## AIM OF THE TASK
Once you reach the line containing "generalize cutFlights s l = u at hc" in the entries below, write out that line and each one after it down to the line containing "and idle. -/", exactly and with nothing added.

Dataset entries
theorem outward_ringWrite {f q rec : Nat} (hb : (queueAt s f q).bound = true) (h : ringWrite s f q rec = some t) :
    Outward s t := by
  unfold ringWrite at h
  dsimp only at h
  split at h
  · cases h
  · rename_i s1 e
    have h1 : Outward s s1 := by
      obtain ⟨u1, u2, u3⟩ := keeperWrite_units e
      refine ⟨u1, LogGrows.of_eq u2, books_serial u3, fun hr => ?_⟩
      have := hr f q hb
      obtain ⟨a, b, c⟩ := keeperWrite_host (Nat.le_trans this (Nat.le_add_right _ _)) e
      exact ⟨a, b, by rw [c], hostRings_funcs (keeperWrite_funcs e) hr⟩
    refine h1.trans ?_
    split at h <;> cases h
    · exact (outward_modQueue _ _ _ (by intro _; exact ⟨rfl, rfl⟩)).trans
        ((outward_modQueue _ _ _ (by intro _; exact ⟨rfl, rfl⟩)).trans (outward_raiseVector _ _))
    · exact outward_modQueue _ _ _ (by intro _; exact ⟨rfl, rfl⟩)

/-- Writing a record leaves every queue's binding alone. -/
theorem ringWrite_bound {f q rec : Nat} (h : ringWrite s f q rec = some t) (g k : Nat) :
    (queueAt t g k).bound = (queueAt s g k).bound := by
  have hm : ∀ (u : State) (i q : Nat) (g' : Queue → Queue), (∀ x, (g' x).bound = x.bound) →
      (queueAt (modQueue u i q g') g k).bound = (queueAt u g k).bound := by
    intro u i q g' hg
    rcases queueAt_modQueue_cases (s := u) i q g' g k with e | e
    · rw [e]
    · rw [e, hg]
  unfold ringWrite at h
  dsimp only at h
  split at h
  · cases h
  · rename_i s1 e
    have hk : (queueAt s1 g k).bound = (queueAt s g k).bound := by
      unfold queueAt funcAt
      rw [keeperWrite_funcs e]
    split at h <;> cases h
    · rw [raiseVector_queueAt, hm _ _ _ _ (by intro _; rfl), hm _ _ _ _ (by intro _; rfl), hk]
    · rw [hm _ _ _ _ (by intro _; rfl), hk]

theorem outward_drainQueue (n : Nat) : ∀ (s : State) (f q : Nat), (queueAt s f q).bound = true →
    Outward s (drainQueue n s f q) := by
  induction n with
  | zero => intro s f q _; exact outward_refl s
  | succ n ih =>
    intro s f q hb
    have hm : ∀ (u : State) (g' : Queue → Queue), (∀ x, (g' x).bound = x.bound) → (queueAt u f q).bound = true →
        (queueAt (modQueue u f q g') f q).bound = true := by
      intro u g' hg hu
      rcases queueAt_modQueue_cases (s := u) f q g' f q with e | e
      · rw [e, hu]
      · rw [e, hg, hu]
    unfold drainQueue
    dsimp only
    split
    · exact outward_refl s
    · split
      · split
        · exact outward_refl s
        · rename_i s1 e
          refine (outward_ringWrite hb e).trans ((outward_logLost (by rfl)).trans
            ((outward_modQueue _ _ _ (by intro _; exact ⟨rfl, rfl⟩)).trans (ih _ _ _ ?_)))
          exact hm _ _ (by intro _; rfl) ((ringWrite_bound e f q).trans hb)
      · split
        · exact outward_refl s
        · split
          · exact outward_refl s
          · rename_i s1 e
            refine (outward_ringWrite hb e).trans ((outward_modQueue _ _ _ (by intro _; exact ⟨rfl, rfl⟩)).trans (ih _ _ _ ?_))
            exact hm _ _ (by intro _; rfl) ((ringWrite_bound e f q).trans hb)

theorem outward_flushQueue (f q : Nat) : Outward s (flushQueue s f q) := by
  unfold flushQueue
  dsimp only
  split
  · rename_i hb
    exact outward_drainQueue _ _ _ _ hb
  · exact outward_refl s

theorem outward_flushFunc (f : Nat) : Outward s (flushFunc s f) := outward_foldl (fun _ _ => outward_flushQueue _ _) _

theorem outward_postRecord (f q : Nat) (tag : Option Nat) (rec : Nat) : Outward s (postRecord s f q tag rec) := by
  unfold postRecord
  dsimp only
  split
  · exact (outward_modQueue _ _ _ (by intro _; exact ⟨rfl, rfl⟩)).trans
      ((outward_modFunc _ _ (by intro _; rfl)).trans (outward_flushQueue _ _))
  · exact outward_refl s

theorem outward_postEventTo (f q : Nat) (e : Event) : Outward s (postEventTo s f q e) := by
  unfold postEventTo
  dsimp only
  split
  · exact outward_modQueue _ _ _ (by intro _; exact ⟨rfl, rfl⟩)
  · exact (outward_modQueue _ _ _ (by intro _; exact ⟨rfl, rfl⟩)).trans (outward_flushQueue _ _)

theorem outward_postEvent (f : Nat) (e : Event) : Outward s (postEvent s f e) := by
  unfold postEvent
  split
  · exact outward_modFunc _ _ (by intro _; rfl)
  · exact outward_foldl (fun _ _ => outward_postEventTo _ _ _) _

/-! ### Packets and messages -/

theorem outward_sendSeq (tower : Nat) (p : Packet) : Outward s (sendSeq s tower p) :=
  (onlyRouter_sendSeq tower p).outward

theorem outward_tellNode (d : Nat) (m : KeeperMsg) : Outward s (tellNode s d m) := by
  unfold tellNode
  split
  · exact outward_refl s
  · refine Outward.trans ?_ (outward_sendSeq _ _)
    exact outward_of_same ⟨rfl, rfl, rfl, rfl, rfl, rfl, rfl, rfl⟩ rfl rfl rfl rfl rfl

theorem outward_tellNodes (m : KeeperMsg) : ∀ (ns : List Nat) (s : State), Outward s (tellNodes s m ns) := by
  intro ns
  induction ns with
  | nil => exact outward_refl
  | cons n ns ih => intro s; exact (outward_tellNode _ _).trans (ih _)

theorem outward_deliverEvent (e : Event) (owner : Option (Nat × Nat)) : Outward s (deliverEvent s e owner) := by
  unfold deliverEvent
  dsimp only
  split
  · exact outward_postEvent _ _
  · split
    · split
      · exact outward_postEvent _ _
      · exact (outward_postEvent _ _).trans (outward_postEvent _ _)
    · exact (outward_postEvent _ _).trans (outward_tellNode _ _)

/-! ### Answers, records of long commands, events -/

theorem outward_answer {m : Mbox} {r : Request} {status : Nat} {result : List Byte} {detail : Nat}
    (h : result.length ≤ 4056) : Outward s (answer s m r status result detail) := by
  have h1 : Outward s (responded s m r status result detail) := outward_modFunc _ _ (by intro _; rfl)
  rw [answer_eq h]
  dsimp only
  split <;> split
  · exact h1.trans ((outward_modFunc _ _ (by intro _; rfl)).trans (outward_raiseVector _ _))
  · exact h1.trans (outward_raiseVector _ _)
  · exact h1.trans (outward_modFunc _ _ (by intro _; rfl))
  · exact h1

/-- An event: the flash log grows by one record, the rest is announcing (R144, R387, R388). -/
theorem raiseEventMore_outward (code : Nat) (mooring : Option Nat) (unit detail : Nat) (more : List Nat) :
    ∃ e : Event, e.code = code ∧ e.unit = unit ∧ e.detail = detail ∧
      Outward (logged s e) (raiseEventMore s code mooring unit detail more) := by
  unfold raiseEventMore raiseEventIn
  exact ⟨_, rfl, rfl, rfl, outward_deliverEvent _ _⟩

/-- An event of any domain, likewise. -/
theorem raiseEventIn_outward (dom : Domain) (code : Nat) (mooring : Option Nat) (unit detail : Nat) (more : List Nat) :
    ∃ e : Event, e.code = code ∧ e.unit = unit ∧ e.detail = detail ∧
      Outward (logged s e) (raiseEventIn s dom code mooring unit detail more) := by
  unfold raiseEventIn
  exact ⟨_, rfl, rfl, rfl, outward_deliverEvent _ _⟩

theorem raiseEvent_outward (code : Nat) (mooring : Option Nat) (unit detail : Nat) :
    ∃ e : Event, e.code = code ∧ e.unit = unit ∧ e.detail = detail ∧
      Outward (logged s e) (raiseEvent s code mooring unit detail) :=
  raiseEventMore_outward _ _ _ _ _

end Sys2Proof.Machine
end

---

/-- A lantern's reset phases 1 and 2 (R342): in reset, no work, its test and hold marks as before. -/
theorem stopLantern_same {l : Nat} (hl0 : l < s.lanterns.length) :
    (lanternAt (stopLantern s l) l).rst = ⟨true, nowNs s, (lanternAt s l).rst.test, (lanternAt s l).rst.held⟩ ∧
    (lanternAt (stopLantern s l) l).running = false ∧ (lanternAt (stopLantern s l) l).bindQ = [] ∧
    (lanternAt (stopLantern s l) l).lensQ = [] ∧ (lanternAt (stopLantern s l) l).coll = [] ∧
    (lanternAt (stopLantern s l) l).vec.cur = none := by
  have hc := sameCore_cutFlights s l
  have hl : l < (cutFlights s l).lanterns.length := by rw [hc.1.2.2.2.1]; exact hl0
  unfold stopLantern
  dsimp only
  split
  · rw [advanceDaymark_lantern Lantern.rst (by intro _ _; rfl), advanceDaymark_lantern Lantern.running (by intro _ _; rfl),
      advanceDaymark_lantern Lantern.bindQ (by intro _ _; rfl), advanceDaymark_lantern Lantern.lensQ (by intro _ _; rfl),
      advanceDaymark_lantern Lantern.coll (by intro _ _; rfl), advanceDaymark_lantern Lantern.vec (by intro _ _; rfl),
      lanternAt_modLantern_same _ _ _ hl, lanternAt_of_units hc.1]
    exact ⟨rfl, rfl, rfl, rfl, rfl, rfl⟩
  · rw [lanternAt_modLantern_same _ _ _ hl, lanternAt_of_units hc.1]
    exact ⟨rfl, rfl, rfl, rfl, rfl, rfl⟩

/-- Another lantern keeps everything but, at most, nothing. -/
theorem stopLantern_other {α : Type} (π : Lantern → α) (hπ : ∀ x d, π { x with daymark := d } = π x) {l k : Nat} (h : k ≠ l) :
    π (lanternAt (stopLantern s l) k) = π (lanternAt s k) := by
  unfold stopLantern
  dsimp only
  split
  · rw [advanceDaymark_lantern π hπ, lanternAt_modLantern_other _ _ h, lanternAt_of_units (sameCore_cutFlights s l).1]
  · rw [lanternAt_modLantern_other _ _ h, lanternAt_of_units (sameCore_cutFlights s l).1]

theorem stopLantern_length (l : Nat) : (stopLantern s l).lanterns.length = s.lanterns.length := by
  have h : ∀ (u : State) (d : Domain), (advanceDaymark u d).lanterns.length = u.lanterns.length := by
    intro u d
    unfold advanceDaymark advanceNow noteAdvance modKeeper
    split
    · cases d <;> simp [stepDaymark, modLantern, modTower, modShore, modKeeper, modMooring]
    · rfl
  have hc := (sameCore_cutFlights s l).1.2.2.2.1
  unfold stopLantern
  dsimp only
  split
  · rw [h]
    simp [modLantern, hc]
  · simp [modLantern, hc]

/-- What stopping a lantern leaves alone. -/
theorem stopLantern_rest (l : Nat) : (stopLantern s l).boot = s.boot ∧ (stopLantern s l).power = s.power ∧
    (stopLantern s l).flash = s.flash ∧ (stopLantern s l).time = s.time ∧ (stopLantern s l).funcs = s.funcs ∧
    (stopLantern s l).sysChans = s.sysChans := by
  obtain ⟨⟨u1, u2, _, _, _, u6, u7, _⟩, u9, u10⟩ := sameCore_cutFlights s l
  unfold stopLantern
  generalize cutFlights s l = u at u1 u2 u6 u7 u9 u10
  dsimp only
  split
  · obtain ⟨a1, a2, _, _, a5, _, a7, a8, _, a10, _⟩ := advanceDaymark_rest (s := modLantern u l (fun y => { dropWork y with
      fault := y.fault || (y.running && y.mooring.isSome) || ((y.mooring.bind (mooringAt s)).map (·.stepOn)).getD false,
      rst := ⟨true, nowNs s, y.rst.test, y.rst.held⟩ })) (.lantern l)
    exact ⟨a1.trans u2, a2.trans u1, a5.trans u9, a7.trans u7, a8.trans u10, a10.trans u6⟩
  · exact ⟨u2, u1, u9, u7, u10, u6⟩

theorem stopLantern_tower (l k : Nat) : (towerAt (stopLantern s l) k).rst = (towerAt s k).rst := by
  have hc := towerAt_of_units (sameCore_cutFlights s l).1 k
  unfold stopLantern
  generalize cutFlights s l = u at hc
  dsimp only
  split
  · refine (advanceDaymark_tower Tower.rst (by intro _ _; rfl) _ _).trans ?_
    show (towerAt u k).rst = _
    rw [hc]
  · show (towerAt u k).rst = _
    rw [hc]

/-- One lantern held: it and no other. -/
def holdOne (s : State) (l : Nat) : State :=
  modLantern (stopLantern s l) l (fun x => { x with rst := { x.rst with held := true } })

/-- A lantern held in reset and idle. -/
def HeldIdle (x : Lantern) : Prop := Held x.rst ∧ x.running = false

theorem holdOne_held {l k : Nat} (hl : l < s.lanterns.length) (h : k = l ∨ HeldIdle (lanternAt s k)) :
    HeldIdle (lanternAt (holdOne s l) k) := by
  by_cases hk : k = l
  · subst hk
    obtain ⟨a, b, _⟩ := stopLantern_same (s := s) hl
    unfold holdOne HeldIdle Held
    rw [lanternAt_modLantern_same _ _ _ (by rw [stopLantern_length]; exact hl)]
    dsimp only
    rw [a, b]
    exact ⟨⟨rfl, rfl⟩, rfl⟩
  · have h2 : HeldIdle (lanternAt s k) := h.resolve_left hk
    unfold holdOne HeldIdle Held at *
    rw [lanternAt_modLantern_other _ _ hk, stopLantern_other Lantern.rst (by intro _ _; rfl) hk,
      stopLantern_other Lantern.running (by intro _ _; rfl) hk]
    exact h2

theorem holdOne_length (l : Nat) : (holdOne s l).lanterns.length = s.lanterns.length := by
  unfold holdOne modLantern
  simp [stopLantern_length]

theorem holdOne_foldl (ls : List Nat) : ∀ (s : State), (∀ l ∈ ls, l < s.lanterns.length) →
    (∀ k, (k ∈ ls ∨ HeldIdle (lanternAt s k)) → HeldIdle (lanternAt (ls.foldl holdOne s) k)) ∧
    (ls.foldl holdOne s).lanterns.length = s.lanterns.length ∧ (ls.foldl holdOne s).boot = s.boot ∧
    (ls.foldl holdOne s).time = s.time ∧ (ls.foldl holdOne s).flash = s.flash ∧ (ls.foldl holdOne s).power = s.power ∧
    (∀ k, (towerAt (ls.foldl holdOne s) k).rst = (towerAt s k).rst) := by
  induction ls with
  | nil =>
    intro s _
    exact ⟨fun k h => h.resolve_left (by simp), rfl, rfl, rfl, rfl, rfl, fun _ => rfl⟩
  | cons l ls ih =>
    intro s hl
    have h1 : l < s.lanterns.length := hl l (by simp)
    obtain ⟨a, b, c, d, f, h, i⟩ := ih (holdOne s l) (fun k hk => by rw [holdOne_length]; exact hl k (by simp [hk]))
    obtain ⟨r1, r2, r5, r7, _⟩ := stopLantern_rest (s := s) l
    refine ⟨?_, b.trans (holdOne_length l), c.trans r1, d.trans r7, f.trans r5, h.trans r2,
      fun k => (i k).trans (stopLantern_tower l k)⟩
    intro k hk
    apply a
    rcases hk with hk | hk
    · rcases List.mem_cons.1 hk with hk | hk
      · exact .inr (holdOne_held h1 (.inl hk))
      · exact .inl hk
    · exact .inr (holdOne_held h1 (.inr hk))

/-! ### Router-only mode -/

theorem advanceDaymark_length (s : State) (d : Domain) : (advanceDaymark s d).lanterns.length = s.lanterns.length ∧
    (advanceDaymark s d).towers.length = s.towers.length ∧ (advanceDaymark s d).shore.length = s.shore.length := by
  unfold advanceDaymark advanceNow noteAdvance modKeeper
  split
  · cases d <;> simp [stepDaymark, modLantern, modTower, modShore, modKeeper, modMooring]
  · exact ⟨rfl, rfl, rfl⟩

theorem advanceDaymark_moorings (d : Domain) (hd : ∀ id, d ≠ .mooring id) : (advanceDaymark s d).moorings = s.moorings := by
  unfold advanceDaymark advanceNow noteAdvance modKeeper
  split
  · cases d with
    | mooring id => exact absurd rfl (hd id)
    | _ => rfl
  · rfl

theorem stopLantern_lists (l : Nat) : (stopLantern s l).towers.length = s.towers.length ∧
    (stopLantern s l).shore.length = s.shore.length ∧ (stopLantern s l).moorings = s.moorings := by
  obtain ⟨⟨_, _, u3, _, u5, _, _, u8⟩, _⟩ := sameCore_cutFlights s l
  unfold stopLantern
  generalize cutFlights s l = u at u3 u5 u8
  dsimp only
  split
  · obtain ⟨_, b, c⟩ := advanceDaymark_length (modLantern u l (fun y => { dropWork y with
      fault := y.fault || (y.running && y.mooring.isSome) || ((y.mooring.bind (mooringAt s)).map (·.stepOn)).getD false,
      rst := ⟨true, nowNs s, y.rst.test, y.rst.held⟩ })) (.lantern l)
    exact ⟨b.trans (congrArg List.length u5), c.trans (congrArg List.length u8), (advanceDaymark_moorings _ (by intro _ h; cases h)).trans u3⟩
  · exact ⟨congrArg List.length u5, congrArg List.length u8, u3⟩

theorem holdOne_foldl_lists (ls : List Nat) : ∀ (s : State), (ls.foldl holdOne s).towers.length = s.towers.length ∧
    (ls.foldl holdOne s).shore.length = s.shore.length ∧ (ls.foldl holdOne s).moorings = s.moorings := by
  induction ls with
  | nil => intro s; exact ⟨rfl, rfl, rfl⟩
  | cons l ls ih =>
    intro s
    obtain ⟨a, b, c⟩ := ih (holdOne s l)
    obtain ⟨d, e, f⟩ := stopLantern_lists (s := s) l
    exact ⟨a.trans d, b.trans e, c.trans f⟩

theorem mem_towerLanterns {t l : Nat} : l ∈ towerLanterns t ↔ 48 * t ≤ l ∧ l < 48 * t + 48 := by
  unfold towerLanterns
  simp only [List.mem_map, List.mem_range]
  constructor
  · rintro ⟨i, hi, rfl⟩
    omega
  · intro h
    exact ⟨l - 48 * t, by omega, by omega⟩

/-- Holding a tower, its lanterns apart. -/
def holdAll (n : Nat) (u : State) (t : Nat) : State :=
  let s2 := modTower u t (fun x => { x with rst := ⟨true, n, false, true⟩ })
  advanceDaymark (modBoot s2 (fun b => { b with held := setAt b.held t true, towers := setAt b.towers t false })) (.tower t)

## TASK SOLUTION
  generalize cutFlights s l = u at hc
  dsimp only
  split
  · refine (advanceDaymark_tower Tower.rst (by intro _ _; rfl) _ _).trans ?_
    show (towerAt u k).rst = _
    rw [hc]
  · show (towerAt u k).rst = _
    rw [hc]

/-- One lantern held: it and no other. -/
def holdOne (s : State) (l : Nat) : State :=
  modLantern (stopLantern s l) l (fun x => { x with rst := { x.rst with held := true } })

/-- A lantern held in reset and idle. -/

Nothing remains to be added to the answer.